È ancora positivo il saldo tra aperture e chiusure della attività commerciali a Busto Arsizio nel primo semestre dell’anno.
851 le pratiche transitate sul portale Impresa in un giorno del Suap, lo sportello unico della attività produttive (+51 il “bilancio”). Di queste, 238 sono relative ad attività solo commerciali: a fronte di 99 cessazioni, si contano 110 nuove aperture e 28 subentri. +39, dunque, il saldo.
Si conferma quindi il trend positivo registrato a partire dalla fine del 2020: da quel momento, al termine del primo annus horribilis segnato dalla pandemia, l’amministrazione ha iniziato a monitorare dettagliatamente l’andamento delle attività commerciali.
«Con sollievo anche a questo tagliando il commercio si conferma in salute e col segno più», sottolinea la vicesindaco e assessore allo sviluppo economico Manuela Maffioli.
E si conferma anche il «lucido disincanto» con cui l’esponente di giunta accoglie i numeri: «Alla fine del 2020 ci aspettavamo che la coda medio-lunga della pandemia potesse colpire – spiega –. Ora bisogna fare i conti con le nuove emergenze del conflitto e della crisi economica che sta investendo il continente. Non è possibile assicurare che non ci saranno conseguenze nei prossimi semestri, ma la fotografia del presente manda segnali incoraggianti».
E la «fotografia» dice che le attività legate alla somministrazione di alimenti e bevande (bar, ristoranti, pizzerie e così via) fanno registrare un saldo di +13 (14 aperture, 16 subentri e 17 cessazioni).
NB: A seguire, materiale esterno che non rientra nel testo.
-- ==== Sys2Proof/Machine/Ops.lean ====
section
/-! DEFINITION. The named operations on the registers, taking a fault (60_exceptions.md R261, R263), reset
(10_state.md R36) and the host's next input. -/

namespace Sys2Proof.Machine

/-- What a meaning answers. -/
abbrev Result := Host.Outcome State Fault Refusal

/-! ### Taking a fault. There is no return from one (60_exceptions.md R264). -/

/-- The code of a fault (R260). -/
def FaultCode.code : FaultCode → Nat
  | .illegalCommand => 1
  | .calNotLoaded => 2
  | .utNotLoaded => 3
  | .upNotLoaded => 4
  | .divZeroTemp => 5
  | .divZeroPres => 6

/-- The code as FAULT_FIRST holds it. -/
def FaultCode.first (c : FaultCode) : BitVec 4 := BitVec.ofNat 4 c.code

/-- The code's bit of FAULT_MASK. -/
def FaultCode.maskBit (c : FaultCode) : BitVec 7 := BitVec.twoPow 7 c.code

/-- `raise Fault(c)` (R261): FAULT_MASK[c] <- 1, and FAULT_FIRST <- c if it was 0. No address, status or mode is saved
and control goes nowhere (R263). -/
def raiseFault (c : FaultCode) (s : State) : State :=
  { s with
    faultMask := s.faultMask ||| c.maskBit
    faultFirst := if s.faultFirst = 0 then c.first else s.faultFirst }

/-- FAULT_MASK as it reads: bit 0 is hard-wired to 0 (10_state.md R31). DEDUCED (log 6): a write can never set the
stored bit, and the one read of the register masks it. -/
def State.faultMaskRead (s : State) : BitVec 7 := s.faultMask &&& 0x7E

/-! ### Registers -/

/-- CAL[k] <- v. An index above 10 names no register and writes nothing; no caller gives one. -/
def State.setCal (s : State) (k : Nat) (v : Half) : State := { s with cal := s.cal.setIfInBounds k v }

/-- LOADED[k] <- 1 (10_state.md R23). -/
def State.setLoaded (s : State) (k : Nat) : State := { s with loaded := s.loaded ||| BitVec.twoPow 11 k }

/-- LOADED <- 0. -/
def State.clearLoaded (s : State) : State := { s with loaded := 0 }

/-- OSS <- o. -/
def State.setOss (s : State) (o : BitVec 2) : State := { s with oss := o }

/-- UT <- v, UT_VALID <- 1. -/
def State.latchUt (s : State) (v : Half) : State := { s with ut := v, utValid := true }

/-- UP <- v, UP_VALID <- 1. -/
def State.latchUp (s : State) (v : Word) : State := { s with up := v, upValid := true }

/-- UT_VALID <- 0: the reading is consumed. -/
def State.consumeUt (s : State) : State := { s with utValid := false }

/-- UP_VALID <- 0. -/
def State.dropUp (s : State) : State := { s with upValid := false }

/-- TEMP <- Bits<32>(t), T_VALID <- 1 (10_state.md R28). -/
def State.putTemp (s : State) (t : Int) : State := { s with temp := BitVec.ofInt 32 t, tValid := true }

/-- T_VALID <- 0. -/
def State.dropTemp (s : State) : State := { s with tValid := false }

/-- PRES <- Bits<64>(p), P_VALID <- 1 (10_state.md R29). -/
def State.putPres (s : State) (p : Int) : State := { s with pres := BitVec.ofInt 64 p, pValid := true }

/-- P_VALID <- 0. -/
def State.dropPres (s : State) : State := { s with pValid := false }

/-! ### Reset and the host's inputs -/

/-- `s <- ResetState` (43_control.md R200, 70_reset_and_hazards.md R300): every field of R20. What the host has still to
issue is the host's and stays. DEDUCED (log 9). -/
def State.resetBlock (s : State) : State := { State.reset with inputs := s.inputs }

/-- The host's next move, and the state once it is taken (20_memory.md R50, R60). -/
def State.takeInput (s : State) : Option (Input × State) :=
  match s.inputs with
  | [] => none
  | i :: rest => some (i, { s with inputs := rest })

/-- The state after an outcome; a command of CPIPE never stops, so the second argument is never used. -/
def stateAfter (o : Result) (s : State) : State :=
  match o with
  | .next t => t
  | .fault _ => s
  | .refused _ => s

end Sys2Proof.Machine
end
Dati positivi anche per parrucchieri, estetisti e tatuatori (+6) e per il commercio al dettaglio non alimentare (+6).
Frena invece, oltre all’alimentare di vicinato (-3), anche il commercio esclusivamente online (11 aperture e 12 cessazioni), mentre il commercio elettronico in aggiunta alla vendita tradizionale conta 4 aperture, una cessazione e un subentro. «Questo dimostra che la gente ha voglia di tornare a fare acquisti in negozio e di uscire di casa – sottolinea il presidente di Ascom Rudy Collini –. Lo si vede anche nei ristoranti che riprendono a riempirsi. L’online da solo non basta».
In generale, Collini conferma che «il commercio ha tenuto. Le conseguenze della guerra, con i rincari, i costi dell’energia e l’inflazione, li percepiremo probabilmente nel secondo semestre. Non possiamo che proseguire col lavoro di squadra tra pubblico e privato».
Per quanto riguarda il centro, la presidente del Comitato commercianti centro cittadino Alessandra Ceccuzzi evidenzia che «i negozi vuoti sono pochissimi, o comunque rimangono tali per poco tempo». Anche se ormai «la tendenza dei grandi marchi è quella di prediligere i capoluoghi di provincia».
Positiva anche la situazione nei quartieri più vicini al centro, come Frati o Sant'Edoardo, mentre le periferie soffrono maggiormente. È il caso, ad esempio, di Borsano. «A Sacconago chiudono i negozi di vicinato quando chi li gestisce va in pensione», rivela Stefano Moretti, esponente dell’Associazione Sacconago Commercianti, Artigiani & Co.
Alla presentazione dei dati c'era anche il consigliere delegato Paolo Geminiani.